## EXERCISE AIM
Lines holding the word "dieselIs" are the ones to copy from the data below.
+++
-- ==== Sys2Proof/Machine/Diesel.lean ====
section
/-! DEFINITION. What the diesel sequencer makes of its lines, of a cycle result record, of new figures, of its timers and of
start-up (chapter 06). -/

namespace Sys2Proof.Machine

/-! ### The lines (R105 to R111, R117, R118) -/

/-- The set is lost (R117); `engineStop` where the breaker is still closed. -/
def dsLost (engineStop : Bool) (s : State) : State :=
  let output := clamp16 s.mu.mean.src
  let rating := s.par.station.rating
  let s := flLoss .genset output rating (s.placeFrame .loss (lossPayload .genset output rating))
  dsEnterFailed (if engineStop then (dsTrip false s).2 else s)

/-- The breaker is found closed where no close was requested: the trip, the withdrawal, and FAILED (R118). -/
def dsUnexpectedClose (s : State) : State := dsEnterFailed (dsTrip true (dsWithdraw s)).2

/-- SRC_CB qualified as asserted (R111, R118). -/
def dsSrcAsserted (s : State) : State :=
  match s.ds.state with
  | some .closing => dsConfirmed s
  | some .sync => if s.asserted .runFb then dsEnter .online (s.cancel .sync) else dsUnexpectedClose s
  | some .standby => dsUnexpectedClose s
  | some .intent => dsUnexpectedClose s
  | some .crank => dsUnexpectedClose s
  | some .rest => dsUnexpectedClose s
  | some .spool => dsUnexpectedClose s
  | some .arbitrate => dsUnexpectedClose s
  | some .cooldown => dsUnexpectedClose s
  | _ => s

/-- SRC_CB qualified as released (R116, R117). -/
def dsSrcReleased (s : State) : State :=
  match s.ds.state with
  | some .opening => dsConfirmed s
  | some .online => dsLost false s
  | some .stopIntent => dsLost false s
  | some .unload => dsLost false s
  | _ => s

/-- RUN_FB qualified as asserted (R105, R106). -/
def dsRunAsserted (s : State) : State :=
  match s.ds.state with
  | some .crank => dsEnterSpool (s.cut .crank)
  | some .rest => dsEnterSpool (s.cancel .rest)
  | _ => s

/-- RUN_FB qualified as released (R107, R109, R110, R111, R117). -/
def dsRunReleased (s : State) : State :=
  match s.ds.state with
  | some .spool => dsEnterFailed s
  | some .sync => dsEnterFailed s
  | some .arbitrate => dsEnterFailed (dsWithdraw s)
  | some .closing => dsClosingFailed s
  | some .online => if s.asserted .srcCb then dsLost true s else s
  | some .stopIntent => if s.asserted .srcCb then dsLost true s else s
  | some .unload => if s.asserted .srcCb then dsLost true s else s
  | _ => s

/-- The crank pulse reports ENDED (R105). -/
def dsCrankEnded (s : State) : State :=
  if s.dieselIs .crank then (dsEnter .rest s).start .rest (sec s.par.diesel.restTime) else s

/-! ### Cycle result records (R107 to R111) -/

/-- A cycle is good for synchronising (R108). -/
def syncGood (p : Params) (r : CycleRecord) : Bool :=
  match r.sync, r.busRms, r.srcRms with
  | some x, some bus, some src =>
    decide ((2 * p.black.liveLevel + 1) * p.station.nominalV ≤ 32 * bus) && r.srcCondition == .live &&
      decide (x.slip.natAbs ≤ p.diesel.slipWindow) && decide (x.predicted.natAbs ≤ p.diesel.phaseWindow) &&
      decide (100 * ((src : Int) - bus).natAbs ≤ p.diesel.voltageWindow * p.station.nominalV)
  | _, _, _ => false

/-- The judgement of a record in SYNC (R108). -/
def dsJudgeSync (r : CycleRecord) (s : State) : State :=
  if syncGood s.par r then
    let s := { s with ds := { s.ds with good := s.ds.good + 1 } }
    if s.par.diesel.syncCount ≤ s.ds.good then dsCloseFromSync s else s
  else { s with ds := { s.ds with good := 0 } }

/-- The DS on a cycle result record. -/
def dsRecord (r : CycleRecord) (s : State) : State :=
  let dead := r.srcCondition == .dead
  match s.ds.state with
  | some .spool => if dead && !s.ds.timers.spool.isRunning then dsEnterFailed s else s
  | some .sync => if dead || s.released .runFb then dsEnterFailed s else dsJudgeSync r s
  | some .arbitrate => if dead then dsEnterFailed (dsWithdraw s) else s
  | some .closing => if dead then dsClosingFailed s else s
  | _ => s

/-! ### New figures: the bias step (R112) -/

/-- One step of the integrator against an error in mHz. -/
def biasStep (bias error : Int) (ki : Nat) : Int := clamp (-1000) 1000 (bias + truncDiv (-error * ki) 1000)

/-- The bias step of an online set. -/
def dsBiasOnline (s : State) : State :=
  match s.be.figures.f with
  | some f => setBias (biasStep s.ds.bias ((f : Int) - s.fNom) s.par.diesel.ki) s
  | none => s

/-- The bias step in SYNC, on the slip of the latest record. -/
def dsBiasSync (s : State) : State :=
  match s.mu.latest.bind (·.sync) with
  | some x => setBias (biasStep s.ds.bias x.slip s.par.diesel.ki) s
  | none => s

/-- The bias step by state (R112). -/
def dsBiasStep (s : State) : State :=
  match s.ds.state with
  | some .online => dsBiasOnline s
  | some .stopIntent => dsBiasOnline s
  | some .sync => dsBiasSync s
  | some .unload => setBias (max (-1000) (s.ds.bias - (s.par.diesel.unloadRate * s.periodMs / 1000 : Nat))) s
  | some .closing => s
  | some .opening => s
  | some .cooldown => s
  | some .crank => setBias 0 s
  | some .rest => setBias 0 s
  | some .spool => setBias 0 s
  | some .arbitrate => setBias 0 s
  | some .off => setBias 0 s
  | some .standby => setBias 0 s
  | some .intent => setBias 0 s
  | some .failed => setBias 0 s
  | none => s

/-! ### New figures: the judgements (R101, R103, R113 to R115) -/

/-- The position of the own set among the sets that could start (R101). -/
def State.startPosition (s : State) : Nat :=
  s.view.countP fun e =>
    e.role == .genset && e.summary == .idle && !e.unavailable &&
      ranksBefore e.startRank e.address s.par.diesel.startRank s.address

/-- The start delay at a position in ticks (R101). -/
def State.startDelayTicks (s : State) : Nat :=
  (if s.ds.timers.loss.isRunning then 0 else sec s.par.diesel.startDelay) + s.startPosition * ms s.par.diesel.intentWindow

/-- The start judgement in STANDBY (R101). -/
def dsJudgeStart (s : State) : State :=
  if s.islandUp && !s.ds.timers.holdoff.isRunning && s.be.figures.startNeed then
    let since := s.ds.needSince.getD s.tb
    if s.startDelayTicks ≤ elapsed s.tb since then dsEnterIntent s
    else { s with ds := { s.ds with needSince := some since } }
  else { s with ds := { s.ds with needSince := none } }

/-- An entry of the view holds a better start intent (R103). -/
def State.betterStartInView (s : State) : Bool :=
  s.view.any fun e =>
    match e.intent with
    | some r => r.kind == .start && ranksBefore r.rank e.address s.par.diesel.startRank s.address
    | none => false

/-- An entry of the view holds a worse stop intent (R114). -/
def State.worseStopInView (s : State) : Bool :=
  s.view.any fun e =>
    match e.intent with
    | some r => r.kind == .stop && ranksBefore s.par.diesel.startRank s.address r.rank e.address
    | none => false

/-- The own station is the worst-ranked ONLINE set (R113). -/
def State.worstOnline (s : State) : Bool :=
  s.view.all fun e =>
    !(e.role == .genset && e.summary == .online) ||
      ranksBefore e.startRank e.address s.par.diesel.startRank s.address

/-- The stop judgement in ONLINE (R113). -/
def dsJudgeStop (s : State) : State :=
  if s.cr.mode = .coordinated && !s.ds.forcedStop then
    if s.be.figures.stopPossible && s.worstOnline then
      if s.ds.timers.stop.isRunning then s else s.start .stop (sec s.par.diesel.stopDelay)
    else s.cancel .stop
  else s

/-- The withdrawal of a stop intent at new figures (R114). -/
def dsJudgeStopIntent (s : State) : State :=
  if !s.ds.forcedStop && (s.worseStopInView || !s.be.figures.stopPossible) then dsBackOnline s else s

/-- The unload at new figures (R115). -/
def dsJudgeUnload (s : State) : State :=
  if !s.ds.forcedStop && s.be.figures.startNeed then dsAbandonUnload s
  else if s.be.figures.ownOutput ≤ s.par.diesel.unloadThreshold then dsEnterOpening s else s

/-- The judgement of new figures by state. -/
def dsJudge (s : State) : State :=
  match s.ds.state with
  | some .standby => dsJudgeStart s
  | some .intent => if s.betterStartInView || !s.be.figures.startNeedOther then dsWithdrawStart s else s
  | some .online => dsJudgeStop s
  | some .stopIntent => dsJudgeStopIntent s
  | some .unload => dsJudgeUnload s
  | _ => s

/-- The DS on a report of new figures: the bias step, then the judgement, in COORDINATED and AUTONOMOUS (R99, R112). -/
def dsFigures (s : State) : State := if s.operating then dsJudge (dsBiasStep s) else s

/-! ### Timers -/

/-- The window timer's expiry (R104, R114). -/
def dsWindowExpired (s : State) : State :=
  match s.ds.state with
  | some .intent => dsEnterCrank (dropIntent s)
  | some .stopIntent => (dsEnter .unload (dropIntent s)).start .unload (sec s.par.diesel.unloadTimeout)
  | _ => s

/-- The stop timer's expiry (R113). -/
def dsStopExpired (s : State) : State := if s.dieselIs .online then dsEnterStopIntent s else s

/-- The rest timer's expiry (R106). -/
def dsRestExpired (s : State) : State :=
  if s.dieselIs .rest then (if s.ds.crankCount < s.par.diesel.attempts then dsEnterCrank s else dsEnterFailed s) else s

/-- The spool timer's expiry (R107). -/
def dsSpoolExpired (s : State) : State := if s.dieselIs .spool then dsJudgeSpool s else s

/-- The sync timeout's expiry (R109). -/
def dsSyncExpired (s : State) : State := if s.dieselIs .sync then dsEnterFailed s else s

/-- The unload timer's expiry (R115). -/
def dsUnloadExpired (s : State) : State := if s.dieselIs .unload then dsEnterOpening s else s

/-- The cooldown timer's expiry (R116). -/
def dsCooldownExpired (s : State) : State :=
  if s.dieselIs .cooldown then
    let s := { s.writeRun false with ds := { s.ds with forcedStop := false } }
    if s.asserted .inhibit then dsEnterOff s else dsEnterStandby s
  else s

/-! ### Reconstruction (R182) -/

/-- STANDBY with the RUN latch CLEAR, given as OFF where INHIBIT is asserted (R182). -/
def dsRest (s : State) : State :=
  let s := s.writeRun false
  if s.asserted .inhibit then dsEnterOff s else dsEnterStandby s

/-- A source breaker found closed without a running set (R182, R118). -/
def dsFoundClosed (s : State) : State :=
  if s.asserted .inhibit then dsEnterOff (s.writeRun false) else dsEnterFailed (dsTrip true s).2

/-- ONLINE as found, with the forced stop where INHIBIT is asserted and the mode allows it (R182, R100). -/
def dsFoundOnline (s : State) : State :=
  let s := dsEnter .online s
  if s.asserted .inhibit && s.operating then dsForcedStop s else s

/-- A running set with its breaker open: SYNC, but in SERVICE or with INHIBIT asserted at rest (R182, R100, log 31). -/
def dsFoundRunning (s : State) : State :=
  if s.operating && !s.asserted .inhibit then dsEnterSync s else dsRest s

/-- The first state of the DS from its lines and the retention record (R182). At a role other than GENSET the RUN latch is never SET
(R33), so one that a station reset kept is written CLEAR here, where the role is first known (log 41). -/
def dsReconstruct (s : State) : State :=
  if s.par.station.role = .genset then
    if s.ret.lockout then dsEnterFailed s
    else if s.ret.run && s.asserted .runFb then
      (if s.asserted .srcCb then dsFoundOnline s else dsFoundRunning s)
    else if s.asserted .srcCb then dsFoundClosed s
    else dsRest s
  else s.writeRun false

end Sys2Proof.Machine
end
+++
## WRITTEN REPLY
  if s.dieselIs .crank then (dsEnter .rest s).start .rest (sec s.par.diesel.restTime) else s
def dsStopExpired (s : State) : State := if s.dieselIs .online then dsEnterStopIntent s else s
  if s.dieselIs .rest then (if s.ds.crankCount < s.par.diesel.attempts then dsEnterCrank s else dsEnterFailed s) else s
def dsSpoolExpired (s : State) : State := if s.dieselIs .spool then dsJudgeSpool s else s
def dsSyncExpired (s : State) : State := if s.dieselIs .sync then dsEnterFailed s else s
def dsUnloadExpired (s : State) : State := if s.dieselIs .unload then dsEnterOpening s else s
  if s.dieselIs .cooldown then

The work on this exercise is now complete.